## What is required
From the top of the records below, return each line exactly, ending with the line that contains "no command is".

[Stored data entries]
↓
/-! ## Reset and the step -/

/-- 70_reset_and_hazards.md R160, 10_state.md R28: the values the spec gives for reset, and that the
block does nothing until the host issues a command. The parameters' defaults are 00_scope.md R6's; that
they stand in State, and the grain among them, are the model's own (log 1, 2), and so is the host's list
(log 10). The other registers' reset values are the model's own (log 4, 5) and nothing is stated of
them. -/
def Obligations.ResetIsIdle : Prop :=
  State.reset.busy = false ∧ State.reset.seq = .idle ∧ State.reset.txnOpen = false
    ∧ State.reset.trace = [] ∧ State.reset.params = Params.default
    ∧ ∀ s : State, s.seq = .idle → s.host = [] → step s = .next s

/-- A step runs the operation at the head of `SEQ`, decoded: it is `exec` of it, and no command is
running afterwards. It does so for a whole operation where the grain is one operation per step, and
for a level P or S operation always; a command in the other grain begins with its first primitive. The
two step sizes and the running of a single operation are the model's own (log 2, 13), and the refusal
of a reserved code that stands in `SEQ`, which no write of `CMD` can put there, is an inference (log 12,
DEDUCED). -/
def Obligations.StepRunsTheDecodedOperation : Prop :=
  (∀ (s t : State) (code : Byte) (i : Instr), s.seq = .op code → decode code = .ok i → s.noReentry →
      (s.params.grain = .operation ∨ i.command? = none) → exec i s = .next t →
      step s = .next { t with busy := false, seq := .idle })
    ∧ (∀ (s : State) (nbits w : Nat) (i : Instr), decodeTableWord nbits w = some i →
        ∃ t, exec i (s.withFetchWord nbits w) = .next t
          ∧ step (s.withFetchWord nbits w) = .next { t with busy := false, seq := .idle })
    ∧ (∀ (s : State) (c : Command), s.seq = .op (encode c.instr) → s.noReentry →
        s.params.grain = .primitive → step s = .next (tick (firstPlace c) 0 s))
    ∧ ∀ (s : State) (code : Byte), s.seq = .op code → s.noReentry → decode code = .error (.reserved code) →
        step s = .refused (.reservedCode code)

/-- 40_pin_driver.md R80, 20_memory.md R51: inside a command one step is one pin primitive, the one
`SEQ` names, and emits exactly its event. Where `SEQ` stands between primitives is the model's own
(log 20, 22). -/
def Obligations.OneStepIsOnePrimitive : Prop :=
  ∀ (s : State) (p : Place) (k : Nat), s.Inv → s.seq = .path p k → s.noReentry →
    (nextPrim p k s).level = .p
      ∧ ∃ t u e, step s = .next t ∧ exec (nextPrim p k s) (entered p k s) = .next u
          ∧ u.trace = s.trace ++ [e] ∧ t.trace = s.trace ++ [e] ∧ t.drivers = u.drivers
          ∧ t.drivers = e.drivers s.drivers

/-- 30_encoding.md R69: the host writes `CMD`, the block runs the command to its end: two steps. The
host's list and the step size are the model's own (log 2, 10). -/
def Obligations.IssueRunsTheCommand : Prop :=
  ∀ (s : State) (c : Command) (r : Bool) (rest : List HostEvent), s.seq = .idle → s.busy = false →
    s.host = ⟨r, .writeCmd (encode c.instr)⟩ :: rest → s.params.grain = .operation →
    ({ s with host := rest } : State).noReentry →
    ∃ t, exec c.instr { s with host := rest, cmd := encode c.instr } = .next t
      ∧ Host.Core.run Sys2Proof.core 2 s = .next t

/-- 20_memory.md R51 a, c: a step only appends to the trace, and changes no parameter. -/
def Obligations.StepsOnlyAppendEvents : Prop :=
  ∀ s t : State, step s = .next t → (∃ ev, t.trace = s.trace ++ ev) ∧ t.params = s.params

/-! ## Invariants and refinement -/

/-- The invariant holds after reset. It rests on the reset values the spec gives, and on `BITCNT` and
the buffers, whose reset values are the model's own (log 4, 5). -/
def Obligations.ResetMeetsInvariant : Prop := State.reset.Inv

/-- Every step keeps the invariant: `TXN_OPEN` = 0 and `BUSY` = 0 whenever no command runs, the buffers
canonical, `BITCNT` 0 to 8, `IDX < LEN` in the byte loops, the drivers and `TXN_OPEN` where the
position says (10_state.md R15, R18, R19, R24, R25, 41_bus_conditions.md R103). -/
def Obligations.StepKeepsInvariant : Prop :=
  ∀ s t : State, s.Inv → step s = .next t → t.Inv

/-- 41_bus_conditions.md R103: between commands the drivers are `(R, R)` once BEGIN or any transfer
command has run: a command leaves them so, and every step keeps it. -/
def Obligations.BusStaysSettled : Prop :=
  (∀ (c : Command) (s t : State), exec c.instr s = .next t → t.busSettled)
    ∧ ∀ s t : State, s.Inv → s.busSettled → step s = .next t → t.busSettled

/-- 20_memory.md R47, 40_pin_driver.md R86: the block samples SDA only while both drivers are released. -/
def Obligations.SamplesOnlyReleasedLines : Prop :=
  ∀ (s : State) (p : Place) (k : Nat), s.Inv → s.seq = .path p k → nextPrim p k s = .sdaSample →
    s.drivers = (.released, .released)

/-- 70_reset_and_hazards.md R178: SDA changes while SCL is released in exactly two places, the SDA_LOW
of START and the closing SDA_REL of STOP, once BEGIN or any transfer command has run (R161). -/
def Obligations.DataChangesOnlyWhileClockLow : Prop :=
  ∀ (s t : State) (p : Place) (k : Nat), s.Inv → s.busSettled → s.noReentry → s.seq = .path p k →
    step s = .next t →
    ((s.sclDrv = .released ∧ t.sdaDrv ≠ s.sdaDrv) ↔
      (p.op s = .start ∧ k = 3) ∨ (p.op s = .stop ∧ k = 4))

/-- 10_state.md R24: the two forms of a command are equivalent: run one primitive a step from its
issue, in as many steps as it has events, it comes to the state that the one function gives. The
model's two step sizes are log 2, its sequencer positions log 20 and 22. -/
def Obligations.SequencerRefinesCommands : Prop :=
  ∀ (c : Command) (s : State), s.seq = .op (encode c.instr) → s.params.grain = .primitive → s.noReentry →
    ∃ t, exec c.instr s = .next t
      ∧ Host.Core.run Sys2Proof.core (t.trace.length - s.trace.length) s = .next t
end

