-- ==== Sys2Proof/Tests/Slice0.lean ====
section
/-! SUPPORT. The model's own tests: what WellFormed refuses, operation codes written bit by bit from
30_encoding.md R67 and R68, single operations on the vectors of 95_test_vectors.md, and for each
statement with hypotheses a state that meets them. -/

namespace Sys2Proof.Tests

open Sys2Proof Sys2Proof.Machine

/-! ## Helpers -/

/-- The environment of a vector: its answers, 0 a peer driving low, 1 nobody driving. -/
def env (l : List Nat) : List PeerDrive := l.map fun n => if n = 0 then .drivesLow else .released

/-- The state the vectors start from: after BEGIN, with an environment. -/
def afterBegin (l : List Nat) : State :=
  { State.reset with sdaDrv := .released, sclDrv := .released, peer := env l }

/-- The drivers `(Released, DrivenLow)`, in which the phases of a transaction are entered. -/
def inTxn (l : List Nat) : State := { afterBegin l with sclDrv := .drivenLow, txnOpen := true }

/-- The state an outcome answers, the given one where it answers none. -/
def nextOr (s : State) : Host.Outcome State Fault Refusal → State
  | .next t => t
  | .fault _ => s
  | .refused _ => s

/-- The state after an operation. -/
def after (i : Instr) (s : State) : State := nextOr s (exec i s)

/-- A character of the vectors' trace notation. -/
def sym : Event → Char
  | .sdaLow => 'd'
  | .sdaRel => 'D'
  | .sclLow => 'c'
  | .sclRel => 'C'
  | .wait => 'w'
  | .sample false => '0'
  | .sample true => '1'

/-- The events an operation emits, in the vectors' notation. -/
def shows (i : Instr) (s : State) : List Char := (after i s).trace.map sym

/-! ## WellFormed -/

theorem test_wf_tx_cell : HostAccess.wf (.writeTx 255 0) = false ∧ HostAccess.wf (.writeTx 254 0) = true := by
  decide

theorem test_wf_rx_cell : HostAccess.wf (.read (.rx 255)) = false ∧ HostAccess.wf (.read (.rx 254)) = true := by
  decide

theorem test_wf_pin : HostAccess.wf (.drivePin .sda true) = false := by decide

theorem test_wf_issuable :
    Instr.hostIssuable .start = false ∧ Instr.hostIssuable .sdaLow = false
      ∧ Instr.hostIssuable .writeReg = true := by
  decide

theorem test_wf_needsIdle :
    HostAccess.needsIdle (.writeTx 0 0) = true ∧ HostAccess.needsIdle (.read .status) = false := by
  decide

/-! ## Codes, bit by bit: level field, then operation field (R67, R68; V56 to V60) -/

theorem test_decode_level_p :
    decode 0b00000001 = .ok .sdaLow ∧ decode 0b00000010 = .ok .sdaRel ∧ decode 0b00000011 = .ok .sclLow
      ∧ decode 0b00000100 = .ok .sclRel ∧ decode 0b00000101 = .ok .sdaSample
      ∧ decode 0b00000110 = .ok .wait := by
  decide

theorem test_decode_level_s :
    decode 0b00010000 = .ok .start ∧ decode 0b00010001 = .ok .stop ∧ decode 0b00010010 = .ok .wbyte
      ∧ decode 0b00010100 = .ok (.rbyte false) ∧ decode 0b00010101 = .ok (.rbyte true) := by
  decide

theorem test_decode_level_c :
    decode 0b00100000 = .ok .begin ∧ decode 0b00100001 = .ok .write ∧ decode 0b00100010 = .ok .read
      ∧ decode 0b00100011 = .ok .writeReg ∧ decode 0b00100100 = .ok .readReg := by
  decide

/-- The first and the last code of every reserved range. -/
theorem test_decode_reserved :
    ∀ code ∈ [(0x00 : Byte), 0x07, 0x0F, 0x13, 0x16, 0x1F, 0x25, 0xFF],
      decode code = .error (.reserved code) := by
  decide

/-- The host's question: the decoder reads a row's word, and the next step runs it after reset. -/
theorem test_fetch_word :
    decodeTableWord 8 0x10 = some .start
      ∧ step (State.reset.withFetchWord 8 0x10)
          = .next (after .start (State.reset.withFetchWord 8 0x10)).endCommand := by
  exact ⟨rfl, rfl⟩

/-! ## Pin primitives (V1 to V9) -/

theorem test_sdaLow : (after .sdaLow (afterBegin [])).drivers = (.drivenLow, .released)
    ∧ Event.isStart (.released, .released) .sdaLow = true := by
  decide

theorem test_sdaRel : (after .sdaRel State.reset).drivers = (.released, .drivenLow)
    ∧ Event.isStop (.drivenLow, .released) .sdaRel = true
    ∧ Event.isStop (.drivenLow, .drivenLow) .sdaRel = false := by
  decide

theorem test_sclLow : (after .sclLow (afterBegin [])).drivers = (.released, .drivenLow) := by decide

theorem test_sclRel : (after .sclRel (inTxn [])).drivers = (.released, .released) := by decide

theorem test_sdaSample : shows .sdaSample (afterBegin [0]) = ['0'] ∧ shows .sdaSample (afterBegin [1]) = ['1'] := by
  decide

theorem test_wait : shows .wait State.reset = ['w'] := by decide

/-! ## Bus phases (V10 to V19) -/

theorem test_start : shows .start (afterBegin []) = ['D', 'C', 'w', 'd', 'w', 'c', 'w']
    ∧ (after .start (afterBegin [])).txnOpen = true := by
  decide

theorem test_stop : shows .stop (inTxn []) = ['d', 'w', 'C', 'w', 'D', 'w']
    ∧ (after .stop (inTxn [])).txnOpen = false := by
  decide

/-- V15, its trace: the cells of 0xA5 = 1010 0101, then the acknowledge cell. -/
theorem test_wbyte : shows .wbyte { inTxn [0] with shr := 0xA5 } =
    ['D', 'w', 'C', 'w', 'c', 'w'] ++ ['d', 'w', 'C', 'w', 'c', 'w'] ++ ['D', 'w', 'C', 'w', 'c', 'w']
      ++ ['d', 'w', 'C', 'w', 'c', 'w'] ++ ['d', 'w', 'C', 'w', 'c', 'w'] ++ ['D', 'w', 'C', 'w', 'c', 'w']
      ++ ['d', 'w', 'C', 'w', 'c', 'w'] ++ ['D', 'w', 'C', 'w', 'c', 'w']
      ++ ['D', 'w', 'C', 'w', '0', 'c', 'w'] := by
  decide

/-- V15 and V16, the results. -/
theorem test_wbyte_result : (after .wbyte { inTxn [0] with shr := 0xA5 }).ackf = true
    ∧ (after .wbyte { inTxn [0] with shr := 0xA5 }).shr = 0x00
    ∧ (after .wbyte { inTxn [1] with shr := 0x00 }).ackf = false := by
  decide

/-- V18 and V19, the bytes received. -/
theorem test_rbyte_result : (after (.rbyte true) (inTxn [0, 0, 1, 1, 1, 1, 0, 0])).shr = 0x3C
    ∧ (after (.rbyte false) (inTxn [1, 0, 0, 0, 0, 0, 0, 1])).shr = 0x81 := by
  decide

/-- V18, the end of the trace: the acknowledge cell and the closing release. -/
theorem test_rbyte_ack : (shows (.rbyte true) (inTxn [0, 0, 1, 1, 1, 1, 0, 0])).drop 56
      = ['d', 'w', 'C', 'w', 'c', 'w', 'D']
    ∧ (shows (.rbyte false) (inTxn [1, 0, 0, 0, 0, 0, 0, 1])).drop 56
      = ['D', 'w', 'C', 'w', 'c', 'w', 'D'] := by
  decide

/-! ## Commands (V20 to V43), address bytes (V50 to V55), STATUS (V61, V62) -/

/-- V50 to V55. -/
theorem test_addressByte : addressByte 0x3C false = 0x78 ∧ addressByte 0x3C true = 0x79
    ∧ addressByte 0x00 false = 0x00 ∧ addressByte 0x7F true = 0xFF ∧ addressByte 0x50 true = 0xA1
    ∧ addressByte 0x68 false = 0xD0 ∧ addressByte 0x68 true = 0xD1 := by
  decide

/-- V26. -/
theorem test_begin : shows .begin State.reset = ['D', 'C']
    ∧ Trace.stops (.drivenLow, .released) [.sdaRel, .sclRel] = 1
    ∧ Trace.stops (.drivenLow, .drivenLow) [.sdaRel, .sclRel] = 0 := by
  decide

/-- WRITE 0x3C of 0x00, 0xAF: V20 and V21. -/
def write2 (l : List Nat) : State := { afterBegin l with addr := 0x3C, len := 2, txbuf := [(1, 0xAF)] }

/-- V20 with V61. -/
theorem test_write : (after .write (write2 [0, 0, 0])).status = 0x36
    ∧ (after .write (write2 [0, 0, 0])).trace.length = 178 := by
  decide +kernel

/-- V21 with V62. -/
theorem test_write_nack : (after .write (write2 [1])).status = 0x30
    ∧ (after .write (write2 [1])).trace.length = 68 := by
  decide +kernel

/-- WRITE_REG 0x3C, 0x81, 0x7F: V27 and V28. -/
def writeReg3 (l : List Nat) : State := { afterBegin l with addr := 0x3C, reg := 0x81, val := 0x7F }

/-- V27: identical to WRITE 0x3C of 0x81, 0x7F. -/
theorem test_writeReg : (after .writeReg (writeReg3 [0, 0, 0])).ok = true
    ∧ (after .writeReg (writeReg3 [0, 0, 0])).trace
        = (after .write { write2 [0, 0, 0] with txbuf := [(0, 0x81), (1, 0x7F)] }).trace := by
  decide +kernel

/-- V28. -/
theorem test_writeReg_nack : (after .writeReg (writeReg3 [0, 1])).ok = false
    ∧ (after .writeReg (writeReg3 [0, 1])).trace.length = 123 := by
  decide +kernel

/-- READ 0x50 of `n` bytes. -/
def readN (n : Count) (l : List Nat) : State := { afterBegin l with addr := 0x50, len := n }

/-- The environment of V30: the peer acknowledges and sends 0x12, 0x34, 0x56. -/
def env30 : List Nat := [0, 0, 0, 0, 1, 0, 0, 1, 0, 0, 0, 1, 1, 0, 1, 0, 0, 0, 1, 0, 1, 0, 1, 1, 0]

/-- V30. -/
theorem test_read : (after .read (readN 3 env30)).rxbuf = [(0, 0x12), (1, 0x34), (2, 0x56)]
    ∧ (after .read (readN 3 env30)).trace.length = 257 := by
  decide +kernel

/-- V33 and V34: an absent peer, under both policies. -/
theorem test_read_nack : (after .read (readN 2 [1])).ok = false ∧ (after .read (readN 2 [1])).rxbuf = []
    ∧ (after .read { readN 2 (List.replicate 17 1) with
          params := ⟨.legacy, true, .operation⟩ }).rxbuf = [(0, 0xFF), (1, 0xFF)]
    ∧ (after .read { readN 2 (List.replicate 17 1) with
          params := ⟨.legacy, true, .operation⟩ }).ok = true := by
  decide +kernel

/-- READ_REG 0x68, 0x75. -/
def readReg1 (l : List Nat) : State := { afterBegin l with addr := 0x68, reg := 0x75, val := 0x11 }

/-- V40. -/
theorem test_readReg : (after .readReg (readReg1 [0, 0, 0, 1, 0, 1, 0, 0, 1, 0, 1])).val = 0xA5
    ∧ Trace.starts (.released, .released)
        (after .readReg (readReg1 [0, 0, 0, 1, 0, 1, 0, 0, 1, 0, 1])).trace = 2 := by
  decide +kernel

/-- V42 and V43. -/
theorem test_readReg_nack : (after .readReg (readReg1 [0, 1])).trace.length = 123
    ∧ (after .readReg (readReg1 [0, 0, 1])).trace.length = 185
    ∧ (after .readReg (readReg1 [0, 0, 1])).val = 0x11 ∧ (after .readReg (readReg1 [0, 0, 1])).ok = false := by
  decide +kernel

/-! ## The host -/

/-- V58 to V60, and a write while a command runs. -/
theorem test_writeCmd : (nextOr State.reset (perform (.writeCmd 0x23) State.reset)).busy = true
    ∧ perform (.writeCmd 0x13) State.reset = .refused (.reservedCode 0x13)
    ∧ perform (.writeCmd 0x10) State.reset = .refused (.notHostIssuable 0x10)
    ∧ perform (.writeCmd 0x20) { State.reset with busy := true } = .refused .reentrantAccess :=
  ⟨rfl, rfl, rfl, rfl⟩

/-! ## Witnesses: for each statement with hypotheses, states and operands that meet them -/

theorem witness_CodeFieldsNameLevelAndOperation :
    Instr.level .write = Instr.level .write ∧ opField (encode .write) = opField (encode .write) := by
  decide

/-- The boundaries of the reserved ranges, and an operation of each lower level. -/
theorem witness_ReservedCodesRefused :
    State.reset.busy = false ∧ decode 0x00 = .error (.reserved 0x00) ∧ decode 0xFF = .error (.reserved 0xFF)
      ∧ Instr.level .sdaLow ≠ .c ∧ Instr.level (.rbyte true) ≠ .c := by
  decide

theorem witness_LineLevelIsWiredAnd :
    lineLevel .drivenLow .released true true = false ∧ lineLevel .released .drivesLow true true = false
      ∧ lineLevel .released .released true false = true ∧ lineLevel .released .released false false = false := by
  decide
↑
## Answer section
/-! ## Reset and the step -/

/-- 70_reset_and_hazards.md R160, 10_state.md R28: the values the spec gives for reset, and that the
block does nothing until the host issues a command. The parameters' defaults are 00_scope.md R6's; that
they stand in State, and the grain among them, are the model's own (log 1, 2), and so is the host's list
(log 10). The other registers' reset values are the model's own (log 4, 5) and nothing is stated of
them. -/
def Obligations.ResetIsIdle : Prop :=
  State.reset.busy = false ∧ State.reset.seq = .idle ∧ State.reset.txnOpen = false
    ∧ State.reset.trace = [] ∧ State.reset.params = Params.default
    ∧ ∀ s : State, s.seq = .idle → s.host = [] → step s = .next s

/-- A step runs the operation at the head of `SEQ`, decoded: it is `exec` of it, and no command is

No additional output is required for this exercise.